The story begins with Jesus on his way to Galilee. He comes to a town called Sychar and decides to stop for a rest. He sits down for a rest beside a well. He’s probably wishing he had a bucket so he could draw some water to drink. The disciples have gone off into this Samaritan village to buy some food and then a woman arrives in the normal course of her day to fetch water. In other words, this is an everyday encounter.

There are problems though - the woman comes in the heat of the day - could there be some reason why she doesn’t come in the evening with the other women?

In any case she’s a Samaritan woman and Jesus is a Jewish man. They should, by all rights, ignore each other.

But what does Jesus do? He starts up a conversation. And there are couple of things about the way he does it. First of all he begins at a very down to earth, pragmatic level. "Give me a drink." There’s nothing intimidating or threatening about the way he begins. In fact it’s a very natural conversation starter isn’t it?

What’s more, although he knows something about her, as we discover later in the conversation, he doesn’t treat her as someone who might be despised by an upright Jew. In fact he puts her in a position of power relative to him doesn’t he? He’s asking her for a favour.

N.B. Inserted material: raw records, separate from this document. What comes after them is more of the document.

/-- What the row EGRESS_HANDOVER does (R91, R310). -/
theorem exec_egressHandover : ∀ (s : State) (p cyc : Nat) (v : Port), s.up = true → p < s.nPorts → v = s.port p → s.windowed p = false →
    v.xWait = [] → v.cWait = [] → ((v.mismatch = false ∨ v.cal.running = true) →
    (v.xq = [] → v.cq = [] → v.tq = [] → ∃ t, exec (.egressHandover p cyc) s = .next t ∧ t.out = s.out ∧ t.cnt = s.cnt ∧
      t.port p = { v with cLevel := (t.port p).cLevel, tLevel := (t.port p).tLevel, bktCyc := (s.atCyc cyc).absCyc (s.atCyc cyc).clk.cyc }) ∧
    (∀ q rest, v.xq = q :: rest → q.body.cls = .express → q.body.replayed = false → q.retx = none →
      ∃ t, exec (.egressHandover p cyc) s = .next t ∧ (t.port p).xq = rest ∧ (t.port p).cq = v.cq ∧ (t.port p).tq = v.tq ∧
      (t.port p).txWait = v.txWait ++ [{ typ := q.body.typ, seq := v.seqFor q.body, proto := q.body.zudar, express := true }] ∧
      (t.port p).rpl.entries = v.rpl.entries ∧ (t.port p).rpl.next = v.rpl.next ∧
      (∃ hd : SentHead, .frame p hd q.body true ∈ t.out ∧ hd.typ = q.body.typ ∧ hd.len = q.body.msgLen ∧ hd.dom = v.dom ∧
        hd.seq = v.seqFor q.body ∧ hd.srcPort = s.portNum p ∧ hd.domNum = s.ptpDom v.dom ∧ hd.clockId = s.rd TD_CLOCK_ID ∧ hd.clockPort = p + 1) ∧
      (∀ a, a ≠ p → t.port a = s.port a) ∧ t.wire = s.wire ∧
      (∀ o, t.counter o = if o = PF_CNT_TX p ∨ o = TP_CNT_X then (s.counter o + 1) % 2 ^ 32 else s.counter o))) ∧
    (v.mismatch = true → v.cal.running = false → (∀ q ∈ v.xq ++ v.cq ++ v.tq, q.body.identityBearing = false) →
      ∃ t, exec (.egressHandover p cyc) s = .next t ∧ t.out = s.out ∧ (t.port p).xq = [] ∧ (t.port p).cq = [] ∧ (t.port p).tq = [] ∧
      (t.port p).rpl = { v.rpl with attempt := none } ∧
      t.counter TP_CNT_FLUSH = (s.counter TP_CNT_FLUSH + ((v.xq ++ v.cq ++ v.tq).filter fun q => q.retx.isNone).length) % 2 ^ 32) := by
  intro s p cyc v hup hp hv hw hxw hcw
  have kk : exec (.egressHandover p cyc) s = s.atPort p fun s => (s.atCyc cyc).handover p := rfl
  rw [kk, atPort_in hup hp]
  obtain ⟨f1, f4, f5⟩ := fill_port (s.atCyc cyc) p
  have f1' : ((s.atCyc cyc).fillBuckets p).port p = { v with cLevel := (((s.atCyc cyc).fillBuckets p).port p).cLevel, tLevel := (((s.atCyc cyc).fillBuckets p).port p).tLevel, bktCyc := (s.atCyc cyc).absCyc (s.atCyc cyc).clk.cyc } := by
    rw [hv]; exact f1
  have empty : ∀ u : State, (u.port p).xq = [] → (u.port p).cq = [] → (u.port p).tq = [] → u.handoverCT p = u := by
    intro u h1 h2 h3
    unfold State.handoverCT
    dsimp +zetaHave only
    rw [h2]
    dsimp only
    unfold State.handoverT
    dsimp +zetaHave only
    rw [h3]
  have nolong : ∀ u : State, u.windowed p = false → u.dropTooLong p = u := by
    intro u h
    unfold State.dropTooLong
    dsimp +zetaHave only
    rw [if_neg (by rw [h]; decide)]
  have hwin : ∀ u : State, u.regs = s.regs → u.windowed p = false := by
    intro u h
    have : u.windowed p = s.windowed p := by unfold State.windowed State.profile State.bit State.fl State.rd; rw [h]
    rw [this, hw]
  refine ⟨fun hmm => ?_, fun hmm hcal hid => ?_⟩
  case refine_2 =>
    refine ⟨_, rfl, ?_⟩
    have f5' : ∃ ps, (s.atCyc cyc).fillBuckets p = { s.atCyc cyc with ports := ps } := ⟨_, f5⟩
    generalize hu : (s.atCyc cyc).fillBuckets p = u at f1' f5'
    have nil : ∀ l : List QFrame, (∀ q ∈ l, q.body.identityBearing = false) → l.filter (fun q => q.body.identityBearing) = [] :=
      fun l h => List.filter_eq_nil_iff.mpr fun q hq e => absurd ((h q hq).symm.trans e) (by decide)
    have gone : ∀ l : List QFrame, (∀ q ∈ l, q.body.identityBearing = false) →
        l.filter (fun q => !q.body.identityBearing && q.retx.isNone) = l.filter fun q => q.retx.isNone :=
      fun l h => List.filter_congr fun q hq => by rw [h q hq]; rfl
    have ix : ∀ q ∈ v.xq, q.body.identityBearing = false := fun q h => hid q (List.mem_append_left _ (List.mem_append_left _ h))
    have ic : ∀ q ∈ v.cq, q.body.identityBearing = false := fun q h => hid q (List.mem_append_left _ (List.mem_append_right _ h))
    have it : ∀ q ∈ v.tq, q.body.identityBearing = false := fun q h => hid q (List.mem_append_right _ h)
    have hm : (u.port p).mismatch = true ∧ (u.port p).cal.running = false := by rw [f1']; exact ⟨hmm, hcal⟩
    generalize hd : u.dropMismatched p = d
    have d0 : (d.port p).xq = [] ∧ (d.port p).cq = [] ∧ (d.port p).tq = [] ∧ (d.port p).xWait = [] ∧ (d.port p).cWait = [] ∧
        (d.port p).rpl = { v.rpl with attempt := none } ∧ d.regs = s.regs ∧ d.out = s.out ∧
        d.counter TP_CNT_FLUSH = (s.counter TP_CNT_FLUSH + ((v.xq ++ v.cq ++ v.tq).filter fun q => q.retx.isNone).length) % 2 ^ 32 := by
      obtain ⟨ps, h5⟩ := f5'
      have q1 : (u.port p).xq = v.xq ∧ (u.port p).cq = v.cq ∧ (u.port p).tq = v.tq ∧ (u.port p).xWait = [] ∧ (u.port p).cWait = [] ∧ (u.port p).rpl = v.rpl := by
        rw [f1']; exact ⟨rfl, rfl, rfl, hxw, hcw, rfl⟩
      have q2 : u.counter TP_CNT_FLUSH = s.counter TP_CNT_FLUSH ∧ u.regs = s.regs ∧ u.out = s.out := by rw [h5]; exact ⟨rfl, rfl, rfl⟩
      unfold State.dropMismatched at hd
      dsimp +zetaHave only at hd
      rw [if_pos hm, q1.1, q1.2.1, q1.2.2.1, q1.2.2.2.1, q1.2.2.2.2.1, q1.2.2.2.2.2, nil _ ix, nil _ ic, nil _ it, gone _ ix, gone _ ic, gone _ it] at hd
      rw [← hd]
      have hp' : ∀ (x : Port) n, ((u.setPort p x).count TP_CNT_FLUSH n).port p = x := fun x n => setPort_same _ _ _
      rw [hp']
      refine ⟨rfl, rfl, rfl, rfl, rfl, rfl, q2.2.1, q2.2.2, ?_⟩
      rw [count_same]
      show (u.counter TP_CNT_FLUSH + _) % _ = _
      rw [q2.1, List.filter_append, List.filter_append, List.length_append, List.length_append]
    obtain ⟨d1, d2, d3, d4, d5, d6, d7, d8, d9⟩ := d0
    obtain ⟨r1, r2, r3, ps, r4⟩ := refill_same d p
    have r5 := r3 d4 d5
    have e : (s.atCyc cyc).handover p = d.refill p := by
      unfold State.handover
      dsimp +zetaHave only
      rw [hu, hd, nolong _ (hwin _ (by rw [r4]; exact d7)), r5, d1]
      dsimp only
      exact empty _ (by rw [r5]; exact d1) (by rw [r5]; exact d2) (by rw [r5]; exact d3)
    rw [e, r5]
    exact ⟨by rw [r4]; exact d8, d1, d2, d3, d6, by rw [r4]; exact d9⟩
  have hm : ¬ ((((s.atCyc cyc).fillBuckets p).port p).mismatch = true ∧ (((s.atCyc cyc).fillBuckets p).port p).cal.running = false) := by
    rw [f1']
    show ¬ (v.mismatch = true ∧ v.cal.running = false)
    rintro ⟨h1, h2⟩
    rcases hmm with h | h
    · exact absurd (h.symm.trans h1) (by decide)
    · exact absurd (h.symm.trans h2) (by decide)
  have hdm : ((s.atCyc cyc).fillBuckets p).dropMismatched p = (s.atCyc cyc).fillBuckets p := by
    unfold State.dropMismatched
    dsimp +zetaHave only
    rw [if_neg hm]
  have f4' : ∀ q, q ≠ p → ((s.atCyc cyc).fillBuckets p).port q = s.port q := f4
  obtain ⟨r1, r2, r3, ps, r4⟩ := refill_same ((s.atCyc cyc).fillBuckets p) p
  have r3 := r3 (by rw [f1']; exact hxw) (by rw [f1']; exact hcw)
  have r5 := (refill_keep ((s.atCyc cyc).fillBuckets p) p).1
  have f1' : (((s.atCyc cyc).fillBuckets p).refill p).port p = { v with cLevel := ((((s.atCyc cyc).fillBuckets p).refill p).port p).cLevel, tLevel := ((((s.atCyc cyc).fillBuckets p).refill p).port p).tLevel, bktCyc := (s.atCyc cyc).absCyc (s.atCyc cyc).clk.cyc } := by
    rw [r3]; exact f1'
  have f5' : ∃ ps, ((s.atCyc cyc).fillBuckets p).refill p = { s.atCyc cyc with ports := ps } := ⟨ps, r4.trans (by rw [f5])⟩
  have f4' : ∀ q, q ≠ p → (((s.atCyc cyc).fillBuckets p).refill p).port q = s.port q := fun q hq => (r5 q hq).trans (f4' q hq)
  have hd : (((s.atCyc cyc).fillBuckets p).refill p).dropTooLong p = ((s.atCyc cyc).fillBuckets p).refill p := nolong _ (hwin _ (by obtain ⟨ps, h⟩ := f5'; rw [h]; rfl))
  generalize hu : ((s.atCyc cyc).fillBuckets p).refill p = u at f1' f4' f5' hd
  refine ⟨fun hx hc ht => ?_, fun q rest hx hcl hrp hre => ?_⟩
  · have e : (s.atCyc cyc).handover p = u := by
      unfold State.handover
      dsimp +zetaHave only
      rw [hdm, hu, hd, show (u.port p).xq = [] by rw [f1']; exact hx]
      dsimp only
      exact empty u (by rw [f1']; exact hx) (by rw [f1']; exact hc) (by rw [f1']; exact ht)
    rw [e]
    obtain ⟨ps, hps⟩ := f5'
    exact ⟨_, rfl, by rw [hps]; rfl, by rw [hps]; rfl, f1'⟩
  · refine ⟨_, rfl, ?_⟩
    have hwr := (State.handover_wire (s.atCyc cyc) p).trans (State.atCyc_wire _ _)
    have u1 : (u.port p).xq = q :: rest := by rw [f1']; exact hx
    have hfree : u.entryFree p q = true := by
      unfold State.entryFree State.numbered
      dsimp +zetaHave only
      rw [hrp, hcl]; simp
    have hh : (s.atCyc cyc).handover p = ((u.setPort p { u.port p with xq := rest }).refillX p).handOver p q := by
      unfold State.handover
      dsimp +zetaHave only
      rw [hdm, hu, hd, u1]
      dsimp only
      rw [if_pos hfree]
    have hxw' : (u.port p).xWait = [] := by rw [f1']; exact hxw
    have r1 : ((u.setPort p { u.port p with xq := rest }).refillX p).port p = { u.port p with xq := rest } := by
      unfold State.refillX
      dsimp +zetaHave only
      rw [setPort_same, setPort_same]
      dsimp only
      rw [hxw', List.take_nil, List.drop_nil, List.append_nil]
    have r2 : ∀ a, a ≠ p → ((u.setPort p { u.port p with xq := rest }).refillX p).port a = s.port a := by
      intro a ha
      unfold State.refillX
      dsimp +zetaHave only
      rw [setPort_other _ _ _ _ ha, setPort_other _ _ _ _ ha, f4' a ha]
    have r3 : ∃ ps, (u.setPort p { u.port p with xq := rest }).refillX p = { s.atCyc cyc with ports := ps } := by
      obtain ⟨ps, hps⟩ := f5'
      unfold State.refillX State.setPort
      dsimp +zetaHave only
      rw [hps]
      exact ⟨_, rfl⟩
    rw [hh] at hwr ⊢
    obtain ⟨ps, r3⟩ := r3
    have r1' : ((u.setPort p { u.port p with xq := rest }).refillX p).port p = { v with xq := rest, cLevel := (u.port p).cLevel, tLevel := (u.port p).tLevel, bktCyc := (s.atCyc cyc).absCyc (s.atCyc cyc).clk.cyc } := by rw [r1, f1']
    generalize (u.setPort p { u.port p with xq := rest }).refillX p = w at r1' r2 r3 hwr
    have wn : w.numbered p q.body = false := by unfold State.numbered; rw [hrp]; rfl
    have wpn : w.portNum p = s.portNum p := by rw [r3]; rfl
    have wc : w.cnt = s.cnt := by rw [r3]; rfl
    have hval : ∃ (x : Port) (hd : SentHead), w.handOver p q = ((((w.setPort p x).emit (.frame p hd q.body true)).count (PF_CNT_TX p)).count TP_CNT_X).evt 8 ∧
        x.xq = rest ∧ x.cq = v.cq ∧ x.tq = v.tq ∧ x.txWait = v.txWait ++ [{ typ := q.body.typ, seq := v.seqFor q.body, proto := q.body.zudar, express := true }] ∧
        x.rpl.entries = v.rpl.entries ∧ x.rpl.next = v.rpl.next ∧ hd.typ = q.body.typ ∧ hd.len = q.body.msgLen ∧ hd.dom = v.dom ∧
        hd.seq = v.seqFor q.body ∧ hd.srcPort = s.portNum p ∧ hd.domNum = s.ptpDom v.dom ∧ hd.clockId = s.rd TD_CLOCK_ID ∧ hd.clockPort = p + 1 := by
      have hpd : w.ptpDom (w.port p).dom = s.ptpDom v.dom ∧ w.rd TD_CLOCK_ID = s.rd TD_CLOCK_ID := by
        have : (w.port p).dom = v.dom := by rw [r1']
        rw [this, r3]; exact ⟨rfl, rfl⟩
      have hsq : (w.port p).seqFor q.body = v.seqFor q.body := by rw [r1']; rfl
      unfold State.handOver
      dsimp +zetaHave only
      rw [wn, hcl, wpn, hsq, hpd.1, hpd.2]
      simp only [Bool.false_eq_true, false_and, reduceIte, decide_true]
      refine ⟨_, _, rfl, ?_⟩
      rw [r1']
      exact ⟨rfl, rfl, rfl, rfl, rfl, rfl, rfl, rfl, rfl, rfl, rfl, rfl, rfl, rfl⟩
    obtain ⟨x, hd', e, x1, x2, x3, x4, x5, x6, x7⟩ := hval
    rw [e, evt_one] at hwr
    rw [e, evt_one]
    simp only [emit_port, count_port, setPort_same]
    refine ⟨x1, x2, x3, x4, x5, x6, ⟨hd', ?_, x7⟩, fun a ha => by rw [setPort_other _ _ _ _ ha, r2 a ha], hwr, fun o => ?_⟩
    · exact List.mem_cons_of_mem _ (List.mem_cons_self)
    · show ((((w.setPort p x).emit (.frame p hd' q.body true)).count (PF_CNT_TX p)).count TP_CNT_X).counter o = _
      have hne : PF_CNT_TX p ≠ TP_CNT_X := by show 0x10000 + p * 0x400 + _ ≠ TP_CNT_X; unfold TP_CNT_X; omega
      have hws : (((w.setPort p x).emit (.frame p hd' q.body true))).counter o = s.counter o := counter_cnt wc o
      rw [counter_one, counter_one, hws]
      by_cases c1 : o = TP_CNT_X
      · rw [if_pos c1, if_neg (fun h => hne (h.symm.trans c1)), if_pos (.inr c1)]
      · rw [if_neg c1]
        by_cases c2 : o = PF_CNT_TX p
        · rw [if_pos c2, if_pos (.inl c2)]
        · rw [if_neg c2, if_neg (fun h => h.elim c2 c1)]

But he’s doing more than that. He’s taking the opportunity that God has given him to make a connection with this woman so he can tell her the gospel. Do you remember when we looked at the first of our series on the sermon on the mount where Jesus told us we were salt and light, how I said that if we’re to be salt in the world, then we need to season our conversations with salt. That is, our everyday conversations. Even ones as prosaic as asking someone for a drink. Because that’s what Jesus does here. He takes an ordinary situation, an ordinary conversation and he turns it around to a conversation about eternal life. And the conversation is with a very ordinary woman, someone you would never pick as a potential convert, let alone an evangelist herself. Yet that’s what she becomes.

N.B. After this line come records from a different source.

-- ==== Sys2Proof/Laws/RowsSends.lean ====
section
/-! SUPPORT. Sys2Proof/Laws/RowsSends.lean: the messages a port sends of its own. -/

set_option linter.all false
set_option Elab.async false

namespace Sys2Proof.Machine
open Sys2Proof Sys2Proof.Config

theorem open_may {s : State} {p : Nat} (h : s.QueueOpen p) (b : Body) (hb : b.inAdmission = true) (hc : ∀ n, b ≠ .cal n) : s.maySend p b = true := by
  unfold State.maySend
  dsimp +zetaHave only
  rw [h.1, h.2.1]
  cases b <;> first | exact absurd rfl (hc _) | (dsimp only; cases hh : (s.port p).health <;> first | rfl | exact hb | exact absurd hh h.2.2.1)

/-- A frame queued on a port whose queue is open, after a change of the port that leaves that alone. -/
theorem open_send {s w : State} {p : Nat} (h : s.QueueOpen p) (b : Body) (hb : b.inAdmission = true) (hc : ∀ n, b ≠ .cal n) (hx : b.cls = .express)
    (v' : Port) (w1 : w.port p = v') (w2 : ∀ q, q ≠ p → w.port q = s.port q) (w3 : w.wire = s.wire)
    (e1 : v'.up = (s.port p).up) (e2 : v'.health = (s.port p).health) (e3 : v'.mismatch = (s.port p).mismatch)
    (e4 : v'.xq = (s.port p).xq) (e5 : v'.xWait = (s.port p).xWait) :
    (w.xsend p b).wire = s.wire ∧ (∀ q, q ≠ p → (w.xsend p b).port q = s.port q) ∧ (w.xsend p b).cnt = w.cnt ∧
      (w.xsend p b).port p = { v' with xq := (s.port p).xq ++ [{ body := b }] } := by
  have hw : w.QueueOpen p := by
    obtain ⟨a1, a2, a3, a4, a5, a6⟩ := h
    obtain ⟨_, r2, _, _, _, _, _, _, _, _, r11, _⟩ := wire_parts w3
    refine ⟨?_, ?_, ?_, ?_, ?_, ?_⟩
    · unfold State.isUp State.enabled State.bit State.rd at a1 ⊢
      rw [r2, w1, e1]; exact a1
    · unfold State.underlay at a2 ⊢; rw [r11]; exact a2
    · rw [w1, e2]; exact a3
    · rw [w1, e3]; exact a4
    · rw [w1, e4]; exact a5
    · rw [w1, e5]; exact a6
  obtain ⟨x1, x2⟩ := xsend_express w p b (open_may hw b hb hc) (.inl hw.2.2.2.1) hx hw.2.2.2.2.1 hw.2.2.2.2.2
  refine ⟨(State.xsend_wire _ _ _).trans w3, fun q hq => by rw [(xsend_ports w p b).2 q hq, w2 q hq], x2, ?_⟩
  rw [x1, w1, e4]

/-- What the rows SYNC_SEND, ANNOUNCE_SEND, HELLO_SEND, KEEPALIVE_SEND, ESMC_INFO_SEND, KEEPALIVE_LOSS and others
do (R83, R87, R97, R100, R104, R105). -/
theorem exec_syncSend_announceSend_helloSend_more :
    (∀ (s : State) (p : Nat), s.up = true → p < s.nPorts →
      (s.syncDue p = false → exec (.syncSend p) s = .next s) ∧ (s.announceDue p = false → exec (.announceSend p) s = .next s) ∧
      (s.helloDue p = false → exec (.helloSend p) s = .next s) ∧ (s.keepaliveDue p = false → exec (.keepaliveSend p) s = .next s) ∧
      (s.esmcDue p = false → exec (.esmcInfoSend p) s = .next s) ∧ (s.lossDue p s.clk.ticks = false → exec (.keepaliveLoss p) s = .next s) ∧
      ((s.port p).lower = none → exec (.delayReqSend p) s = .next s) ∧ ((s.port p).upper.t4 = none → exec (.delayRespSend p) s = .next s) ∧
      ((s.port p).rpl.unacked < s.ackEvery p → exec (.ackSend p) s = .next s)) := by
  have k1 : ∀ (s : State) p, exec (.syncSend p) s = s.atPort p fun s => s.syncSend p := fun _ _ => rfl
  have k2 : ∀ (s : State) p, exec (.announceSend p) s = s.atPort p fun s => s.announceSend p := fun _ _ => rfl
  have k3 : ∀ (s : State) p, exec (.helloSend p) s = s.atPort p fun s => s.helloSend p := fun _ _ => rfl
  have k4 : ∀ (s : State) p, exec (.keepaliveSend p) s = s.atPort p fun s => s.keepaliveSend p := fun _ _ => rfl
  have k5 : ∀ (s : State) p, exec (.esmcInfoSend p) s = s.atPort p fun s => s.esmcSend p := fun _ _ => rfl
  have k6 : ∀ (s : State) p, exec (.keepaliveLoss p) s = s.atPort p fun s => if s.lossDue p s.clk.ticks = true then s.keepaliveLost p else s := fun _ _ => rfl
  have k7 : ∀ (s : State) p, exec (.delayReqSend p) s = s.atPort p fun s => s.delayReqSend p := fun _ _ => rfl
  have k8 : ∀ (s : State) p, exec (.delayRespSend p) s = s.atPort p fun s => s.delayRespSend p := fun _ _ => rfl
  have k9 : ∀ (s : State) p, exec (.ackSend p) s = s.atPort p fun s => if s.ackEvery p ≤ (s.port p).rpl.unacked then s.sendAck p else s := fun _ _ => rfl
  intro s p hup hp
  rw [k1, k2, k3, k4, k5, k6, k7, k8, k9]
  repeat rw [atPort_in hup hp]
  refine ⟨?_, ?_, ?_, ?_, ?_, ?_, ?_, ?_, ?_⟩
  · intro h; unfold State.syncSend; rw [h]; rfl
  · intro h; unfold State.announceSend; rw [h]; rfl
  · intro h; unfold State.helloSend; rw [h]; rfl
  · intro h; unfold State.keepaliveSend; rw [h]; rfl
  · intro h; unfold State.esmcSend; rw [h]; rfl
  · intro h; rw [if_neg (by rw [h]; decide)]
  · intro h; unfold State.delayReqSend; rw [h]
  · intro h; unfold State.delayRespSend; dsimp +zetaHave only; rw [h]
  · intro h; rw [if_neg (by omega)]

Well, Jesus begins the conversation with a request for a drink of water, but he quickly moves on from his material needs to her spiritual needs. Now I don’t know if he’s thought this out beforehand. It’s the sort of thing that a modern day school of evangelism would probably school us in. Or if the request for water just triggers an idea in his mind. Mind you it’s an idea that springs from his knowledge of the Old Testament. Our Old Testament reading today recalls the time during the exodus when God provided living water for his people in the middle of the desert. But there are other examples. In Jer 2, God accuses his people of two things. He says: "My people have committed two evils: they have forsaken me, the fountain of living water, and dug out cisterns for themselves, cracked cisterns that can hold no water." But then as the prophecies of salvation appear we get the other side: of God promising to give them living water again. Ezekiel’s great vision of the temple in Ezek 40-47 ends with a vision of a great river of water flowing from the door of the temple and bringing life to the desert and even the dead sea. In Zech 14:8 we find: "On that day living waters shall flow out from Jerusalem, half of them to the eastern sea and half of them to the western sea; it shall continue in summer as in winter." In Is 1:16-18 water is promised as cleansing from sin: "Wash yourselves; make yourselves clean; remove the evil of your doings from before my eyes; cease to do evil, 17learn to do good; seek justice, rescue the oppressed, defend the orphan, plead for the widow. 18Come now, let us argue it out, says the LORD: though your sins are like scarlet, they shall be like snow; though they are red like crimson, they shall become like wool." Again, in Is 12:3 we find the promise of life and salvation expressed in terms of water (NRSV): "With joy you will draw water from the wells of salvation." Or Is 49:10 (NRSV): "they shall not hunger or thirst, neither scorching wind nor sun shall strike them down, for he who has pity on them will lead them, and by springs of water will guide them."